Cloud Confidential Computing by Google

Sensitive VMs also encrypt data as it is processed in the store. The encryption is hardware-based using Epyc processors from AMD. Google primarily addresses confidential VMs to companies in highly regulated industries.

Google has presented a new cloud technology that is aimed at customers with particularly high-security requirements. Confidential computing ensures that customer data is encrypted not only when it is stored and transmitted, but also during processing. According to Google, confidential computing environments encrypt data in memory or anywhere outside of the CPU. Google calls the first product from the new portfolio for confidential computing Confidential VMs. Currently, there is only a beta version of Confidential VMs.
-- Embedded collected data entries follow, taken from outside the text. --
-- ==== Sys2Proof/Machine/Ops.lean ====
section
/-! DEFINITION. The operations every meaning shares: units, counters and freezes, packets injected into the
fabric, fault records and events, host memory, responses, device-local memory and its checks. -/

namespace Sys2Proof.Machine

/-! ## Units -/

/-- One cluster changed. -/
def State.updCluster (s : State) (c : Cl) (f : Cluster → Cluster) : State :=
  { s with clusters := upd s.clusters c f }

/-- One engine changed. -/
def State.updEngine (s : State) (c : Cl) (e : En) (f : Engine → Engine) : State :=
  s.updCluster c (fun k => { k with engines := upd k.engines e f })

/-- One VE thread changed. -/
def State.updThread (s : State) (c : Cl) (t : Th) (f : Thread → Thread) : State :=
  s.updCluster c (fun k => { k with threads := upd k.threads t f })

/-- One context's sequencer state of a cluster changed. -/
def State.updSeq (s : State) (c : Cl) (x : Ctx) (f : SeqCtx → SeqCtx) : State :=
  s.updCluster c (fun k => { k with seq := k.seq.set x (f (k.seq.get x)) })

/-- A cluster's stage of a context changed, when there is one. -/
def State.updStage (s : State) (c : Cl) (x : Ctx) (f : Stage → Stage) : State :=
  s.updSeq c x (fun q => { q with stage := q.stage.map f })

/-- The stage of a context on a cluster. -/
def State.stage (s : State) (c : Cl) (x : Ctx) : Option Stage := ((s.clusters.get c).seq.get x).stage

/-- The beat a stage is running. -/
def State.run (s : State) (c : Cl) (x : Ctx) : Option BeatRun := (s.stage c x).bind (·.run)

/-- The running beat changed. -/
def State.updRun (s : State) (c : Cl) (x : Ctx) (f : BeatRun → BeatRun) : State :=
  s.updStage c x (fun g => { g with run := g.run.map f })

/-- The command of a running beat that names a descriptor and is still running. -/
def State.cmd (s : State) (c : Cl) (x : Ctx) (d : Fin 64) : Option Cmd :=
  (s.run c x).bind (fun r => r.cmds.find? (fun k => k.desc = d && k.st == .running))

/-- That command changed. -/
def State.updCmd (s : State) (c : Cl) (x : Ctx) (d : Fin 64) (f : Cmd → Cmd) : State :=
  s.updRun c x (fun r => { r with cmds := r.cmds.map (fun k => if k.desc = d && k.st == .running then f k else k) })

/-- A job context changed. -/
def State.updJob (s : State) (x : Ctx) (f : Job → Job) : State := { s with jobs := s.jobs.set x (f (s.jobs.get x)) }

/-- One HBM channel changed. -/
def State.updChan (s : State) (ch : Chan) (f : HbmChan → HbmChan) : State :=
  { s with mem := { s.mem with chans := upd s.mem.chans ch f } }

/-- One fabric port changed. -/
def State.updPort (s : State) (p : Port) (f : FPort → FPort) : State :=
  { s with fab := { s.fab with ports := upd s.fab.ports p f } }

/-- One mailbox queue changed. -/
def State.updQueue (s : State) (q : Fin 16) (f : MQueue → MQueue) : State :=
  { s with mbx := { s.mbx with queues := upd s.mbx.queues q f } }

/-- The number of a context. -/
def ctxNo : Ctx → Nat
  | .j0 => 0
  | .j1 => 1

/-- The context a two-bit code names: J0, J1, or none (R539). -/
def ctxOf : Nat → CtxNo
  | 0 => some .j0
  | 1 => some .j1
  | _ => none

/-- A cluster is in service. -/
def State.clusterUp (s : State) (c : Cl) : Bool := !(s.clusters.get c).absent && !(s.clusters.get c).fenced

/-! ## Counters -/

/-- A count added to one named counter (R516). -/
def addCount (l : List (CntKey × BitVec 64)) (k : CntKey) (n : Nat) : List (CntKey × BitVec 64) :=
  match l with
  | [] => [(k, BitVec.ofNat 64 n)]
  | (k', v) :: l => if k' = k then (k', v + BitVec.ofNat 64 n) :: l else (k', v) :: addCount l k n

/-- The value of a counter: 0 when it has never counted. -/
def getCount (l : List (CntKey × BitVec 64)) (k : CntKey) : BitVec 64 :=
  match l.find? (fun p => p.1 = k) with
  | some p => p.2
  | none => 0

/-- A programmable counter selects an event (R520). -/
def ProgCnt.selects (p : ProgCnt) (k : CntKey) : Bool :=
  p.used && p.code = k.code && (p.unit = 0xFFFF || p.unit = k.unit) && (p.sub = 0xFF || p.sub = k.sub) &&
    (match k.ctx with
     | none => true
     | some .j0 => bit p.ctxMask 0
     | some .j1 => bit p.ctxMask 1)

/-- A programmable counter counts `n` (R521): plainly, or as the largest increment of one beat. -/
def ProgCnt.count (p : ProgCnt) (n : Nat) : ProgCnt :=
  if p.mode = 1 then
    { p with beatInc := p.beatInc + n,
             value := if p.value.toNat < p.beatInc + n then BitVec.ofNat 64 (p.beatInc + n) else p.value }
  else { p with value := p.value + BitVec.ofNat 64 n }

/-- An event counted `n` times, without the freeze a threshold may trigger. -/
def bump0 (s : State) (k : CntKey) (n : Nat) : State :=
  if n = 0 then s else
  { s with obs := { s.obs with
      counters := addCount s.obs.counters k n,
      pcs := if s.obs.frozen then s.obs.pcs else s.obs.pcs.map (fun p => if p.selects k then p.count n else p) } }

/-! ## Packets -/

/-- The 32 header bytes of a packet (R358) with Detour, Vc, Hops and E2eCrc taken as given. -/
def Pkt.header (k : Pkt) (detour vc : Bool) (hops crc : Nat) : List Byte :=
  toBytes 8 (k.cls % 8 + place (k.op % 32) 3 + place (k.dst % 65536) 8 + place (k.src % 65536) 24 +
    place (k.ctx % 4) 40 + place (b2n k.relaxed) 42 + place (b2n detour) 43 + place (b2n vc) 44 +
    place (k.routeEpoch % 256) 48 + place (k.flowEpoch % 256) 56) ++
  toBytes 8 (k.seq % 2 ^ 32 + place (k.len % 2 ^ 14) 32 + place (hops % 256) 48 + place (k.status % 256) 56) ++
  toBytes 8 k.addr ++
  toBytes 8 (k.tag % 65536 + place (k.elemType % 4) 16 + place (b2n k.ret) 18 + place (b2n k.last) 19 +
    place (crc % 2 ^ 32) 32)

/-- The end-to-end CRC of R358. -/
def Pkt.e2e (k : Pkt) : Nat := crc32 (k.header false false 0 0 ++ k.payload)

/-- Bytes of a packet on a link (R358). -/
def Pkt.bytes (k : Pkt) : Nat := 32 + k.payload.length

/-- Pod of a device and its index in the pod (R346). -/
def podOf (dev : Nat) : Nat := (dev - 1) / 512
def podIndex (dev : Nat) : Nat := (dev - 1) % 512

/-- The bank with a given epoch that still forwards (R376). -/
def Fabric.bank? (f : Fabric) (epoch : Nat) : Option RouteBank :=
  f.banks.toList.find? (fun b : RouteBank => (b.st = .active || b.st = .draining) && b.epoch = epoch)

/-- The route epoch stamped at injection (R379). -/
def Fabric.activeEpoch (f : Fabric) : Nat :=
  match f.banks.toList.find? (fun b => b.st = .active) with
  | some b => b.epoch
  | none => 0

/-- The port field and the whole entry a bank gives a destination (R375, R376). -/
def RouteBank.lookup (b : RouteBank) (me dst : Nat) : Nat × BitVec 64 × Bool :=
  let h := b.hall.getD (podOf dst) 0xF
  if bits h.toNat 3 0 = 0xE || podOf dst = podOf me && b.hall.isEmpty then
    let e := b.pod.getD (podIndex dst) 0xF
    (bits e.toNat 3 0, e, false)
  else (bits h.toNat 3 0, h, true)

/-- This device's physical coordinate on an axis (R437); axis 6 is the hall ring. -/
def State.coord (s : State) (axis : Nat) : Nat := bits s.ident.physCoord (6 * axis + 5) (6 * axis)

/-- Ring length of an axis as the open jobs map it. -/
def State.ringLen (s : State) (axis : Nat) : Nat :=
  let j := if s.jobs.j0.isOpen then s.jobs.j0 else s.jobs.j1
  if axis = 6 then j.map.lenH else j.map.lens.getD axis 1

/-- The destination's coordinate on a port's axis, from the route entry (R375, R383). -/
def entryCoord (e : BitVec 64) (hall : Bool) (axis : Nat) : Nat :=
  if hall then bits e.toNat 13 8 else bits e.toNat (6 * axis + 13) (6 * axis + 8)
The storage encryption is made possible, among other things, by the Secure Encrypted Virtualization (SEV) function of the second generation of AMD’s Epyc processors.

The encryption keys are generated by the AMD processors during the setup of the virtual machine. According to AMD, they remain in the machine. Neither Google, as the cloud provider, nor other machines hosted there should be able to access the keys.

However, Google also promises new uses for confidential data, including when exchanging and collaborating in the cloud. In addition, it should be possible to run any existing workload that is executed in VMs as a confidential VM – with just one click of the mouse.

Further confidential OS images are currently being developed in cooperation with CentOS and Debian, among others.

Cloud Encryption for customers in Europe

You can now use your own keys. Google also allows keys to be provided from external sources. The new security features should also help Google to expand its cloud business in Europe.

by Stefan Beiersmann on November 21, 2019, 10:47 a.m.

Google announced new security features for Google Cloud at an event in London. They should meet “the strictest regulatory requirements here in Europe”, as Thomas Kurian, CEO of Google Cloud, promised in his opening speech.

Instead of entrusting the keys to Google to protect confidential data, Google Cloud customers will be able to store the keys outside of the Google Cloud. Google allows the customer’s own servers or external hosting partners as key sources.

In addition, customers can specify that Google does not allow data access without their consent. If such consent has been given, Google will precisely document every access including the time and place as well as the reason for the decryption of data. This is the only way to conform with strict data protection laws in Europe.

The new security functions should help Google to find new cloud customers in Europe. To this end, Google is planning a new cloud hub in Poland. In addition, CEO Sundar Pichai recently announced that it would invest $ 3.3 billion in the expansion of the European data centers over the next two years.

Google currently operates 20 cloud hubs worldwide, six of them in Europe. For comparison, Amazon is currently building its seventh European location in Spain. It is scheduled to start operating in 2022 or 2023.

With a global market share of 32.6 percent, Amazon is the largest cloud provider worldwide. However, Google only controls around 7 percent of the market.

Alistair Edwards, the Chief Analyst at Canalys, emphasized the importance of local data centers. Customers would like to know their data in their area, which is why providers must be present in the customer’s country or at least in his region. But they also have to deliver convinced trustworthiness and conviction to their clientele.


However, Google has also announced new partnerships that should make it easier for interested parties to switch to the cloud. For example, a program called Cloud Acceleration is geared towards migrating SAP workloads to the cloud. With the acquisition of CloudSimple announced this week, Google also receives techniques that simplify the implementation of VMware services. Last month, Cloud Volume Services was also available to customers who operate NetApp storage and want to connect NetApp clusters directly to Google Cloud.